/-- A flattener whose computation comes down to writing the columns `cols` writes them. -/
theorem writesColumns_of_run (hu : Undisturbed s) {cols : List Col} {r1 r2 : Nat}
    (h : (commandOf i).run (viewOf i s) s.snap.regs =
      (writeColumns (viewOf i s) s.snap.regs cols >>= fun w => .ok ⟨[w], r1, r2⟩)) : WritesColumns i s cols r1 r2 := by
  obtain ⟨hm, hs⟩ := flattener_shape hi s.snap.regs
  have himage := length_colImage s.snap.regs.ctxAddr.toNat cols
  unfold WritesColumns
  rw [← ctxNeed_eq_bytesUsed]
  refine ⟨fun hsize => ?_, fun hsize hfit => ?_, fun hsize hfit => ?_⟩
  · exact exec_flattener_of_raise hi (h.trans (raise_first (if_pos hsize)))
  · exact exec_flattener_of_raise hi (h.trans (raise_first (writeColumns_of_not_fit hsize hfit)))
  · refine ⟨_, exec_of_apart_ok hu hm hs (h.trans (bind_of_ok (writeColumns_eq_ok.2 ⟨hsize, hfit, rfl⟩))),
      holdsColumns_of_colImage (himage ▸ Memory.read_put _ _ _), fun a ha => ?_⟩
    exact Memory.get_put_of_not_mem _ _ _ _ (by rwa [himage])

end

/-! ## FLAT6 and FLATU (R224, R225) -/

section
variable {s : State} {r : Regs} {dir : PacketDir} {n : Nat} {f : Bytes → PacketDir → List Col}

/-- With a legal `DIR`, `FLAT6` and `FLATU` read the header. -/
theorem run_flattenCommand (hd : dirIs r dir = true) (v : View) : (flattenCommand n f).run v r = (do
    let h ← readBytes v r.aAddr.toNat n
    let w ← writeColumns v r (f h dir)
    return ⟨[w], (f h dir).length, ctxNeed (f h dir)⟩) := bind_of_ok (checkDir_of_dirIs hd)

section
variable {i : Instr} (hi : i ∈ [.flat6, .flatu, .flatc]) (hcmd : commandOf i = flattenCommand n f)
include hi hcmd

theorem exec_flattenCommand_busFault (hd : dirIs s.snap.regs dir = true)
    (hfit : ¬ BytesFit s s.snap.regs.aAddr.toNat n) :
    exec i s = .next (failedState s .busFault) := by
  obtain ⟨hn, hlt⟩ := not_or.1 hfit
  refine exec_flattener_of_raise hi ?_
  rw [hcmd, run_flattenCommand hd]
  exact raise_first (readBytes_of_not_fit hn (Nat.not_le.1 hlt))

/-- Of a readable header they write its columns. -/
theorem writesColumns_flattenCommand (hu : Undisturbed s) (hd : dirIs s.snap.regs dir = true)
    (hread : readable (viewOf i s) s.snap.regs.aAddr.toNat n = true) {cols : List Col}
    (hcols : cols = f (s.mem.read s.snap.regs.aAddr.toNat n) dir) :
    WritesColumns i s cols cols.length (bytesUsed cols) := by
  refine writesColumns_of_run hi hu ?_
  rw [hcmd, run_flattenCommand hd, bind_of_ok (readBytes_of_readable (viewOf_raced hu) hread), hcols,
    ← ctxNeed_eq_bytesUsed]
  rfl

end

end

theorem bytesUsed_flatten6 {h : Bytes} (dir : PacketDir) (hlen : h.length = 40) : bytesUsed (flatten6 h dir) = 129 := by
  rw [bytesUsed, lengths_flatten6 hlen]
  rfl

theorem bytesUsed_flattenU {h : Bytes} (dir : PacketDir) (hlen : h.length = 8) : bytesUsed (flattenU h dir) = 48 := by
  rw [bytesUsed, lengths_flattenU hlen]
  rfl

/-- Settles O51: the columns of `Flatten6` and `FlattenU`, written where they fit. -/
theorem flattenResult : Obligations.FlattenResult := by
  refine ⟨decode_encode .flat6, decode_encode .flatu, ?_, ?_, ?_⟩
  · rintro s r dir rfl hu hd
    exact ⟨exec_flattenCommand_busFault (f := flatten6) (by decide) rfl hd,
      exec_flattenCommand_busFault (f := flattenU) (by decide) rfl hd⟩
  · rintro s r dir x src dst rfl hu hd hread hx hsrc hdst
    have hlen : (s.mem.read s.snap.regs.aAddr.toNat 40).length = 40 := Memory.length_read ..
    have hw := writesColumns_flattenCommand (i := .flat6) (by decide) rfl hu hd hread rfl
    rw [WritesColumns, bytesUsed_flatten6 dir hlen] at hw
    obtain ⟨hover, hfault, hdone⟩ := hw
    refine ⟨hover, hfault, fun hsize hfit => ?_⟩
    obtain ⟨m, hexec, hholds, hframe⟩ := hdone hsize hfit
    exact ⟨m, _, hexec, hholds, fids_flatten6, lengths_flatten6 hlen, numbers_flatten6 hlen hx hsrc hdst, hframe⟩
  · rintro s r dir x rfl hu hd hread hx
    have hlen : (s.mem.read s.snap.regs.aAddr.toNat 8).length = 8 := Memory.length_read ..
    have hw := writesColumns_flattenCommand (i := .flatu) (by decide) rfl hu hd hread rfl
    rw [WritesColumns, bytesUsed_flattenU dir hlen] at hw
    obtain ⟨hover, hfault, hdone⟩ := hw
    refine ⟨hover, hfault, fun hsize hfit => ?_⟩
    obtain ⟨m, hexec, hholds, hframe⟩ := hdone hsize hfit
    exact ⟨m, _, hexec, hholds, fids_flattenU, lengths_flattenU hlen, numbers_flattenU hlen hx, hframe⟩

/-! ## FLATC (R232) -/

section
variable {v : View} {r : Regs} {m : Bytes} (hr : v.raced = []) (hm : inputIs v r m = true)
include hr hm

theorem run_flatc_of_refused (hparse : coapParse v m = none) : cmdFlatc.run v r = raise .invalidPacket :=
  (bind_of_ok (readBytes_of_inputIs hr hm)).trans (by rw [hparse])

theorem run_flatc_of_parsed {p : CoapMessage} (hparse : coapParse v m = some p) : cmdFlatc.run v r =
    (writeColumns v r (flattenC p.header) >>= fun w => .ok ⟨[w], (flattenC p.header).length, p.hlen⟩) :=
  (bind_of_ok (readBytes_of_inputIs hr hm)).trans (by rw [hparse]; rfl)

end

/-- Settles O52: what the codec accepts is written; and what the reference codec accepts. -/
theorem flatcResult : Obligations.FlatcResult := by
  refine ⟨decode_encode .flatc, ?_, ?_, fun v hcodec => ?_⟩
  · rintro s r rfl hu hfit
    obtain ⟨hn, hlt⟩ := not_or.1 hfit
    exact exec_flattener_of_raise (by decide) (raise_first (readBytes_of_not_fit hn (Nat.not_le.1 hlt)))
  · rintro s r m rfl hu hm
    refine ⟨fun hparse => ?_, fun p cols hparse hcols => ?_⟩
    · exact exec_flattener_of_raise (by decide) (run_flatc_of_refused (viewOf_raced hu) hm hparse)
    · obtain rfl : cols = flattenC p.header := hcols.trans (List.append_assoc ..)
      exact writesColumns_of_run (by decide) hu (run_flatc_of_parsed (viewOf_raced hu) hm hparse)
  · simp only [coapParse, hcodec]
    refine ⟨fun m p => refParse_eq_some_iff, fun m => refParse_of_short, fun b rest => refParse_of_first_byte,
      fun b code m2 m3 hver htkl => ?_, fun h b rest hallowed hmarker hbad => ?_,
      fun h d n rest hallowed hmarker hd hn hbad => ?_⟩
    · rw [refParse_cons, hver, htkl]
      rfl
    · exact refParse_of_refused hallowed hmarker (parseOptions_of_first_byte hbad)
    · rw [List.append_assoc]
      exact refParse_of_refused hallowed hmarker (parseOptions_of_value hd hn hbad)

○ ○ ○ ○ ○

Directions —
Only lines with the word "hdst" go in the answer. Take them all from the entries above.

Expected answer —
  · rintro s r dir x src dst rfl hu hd hread hx hsrc hdst
    exact ⟨m, _, hexec, hholds, fids_flatten6, lengths_flatten6 hlen, numbers_flatten6 hlen hx hsrc hdst, hframe⟩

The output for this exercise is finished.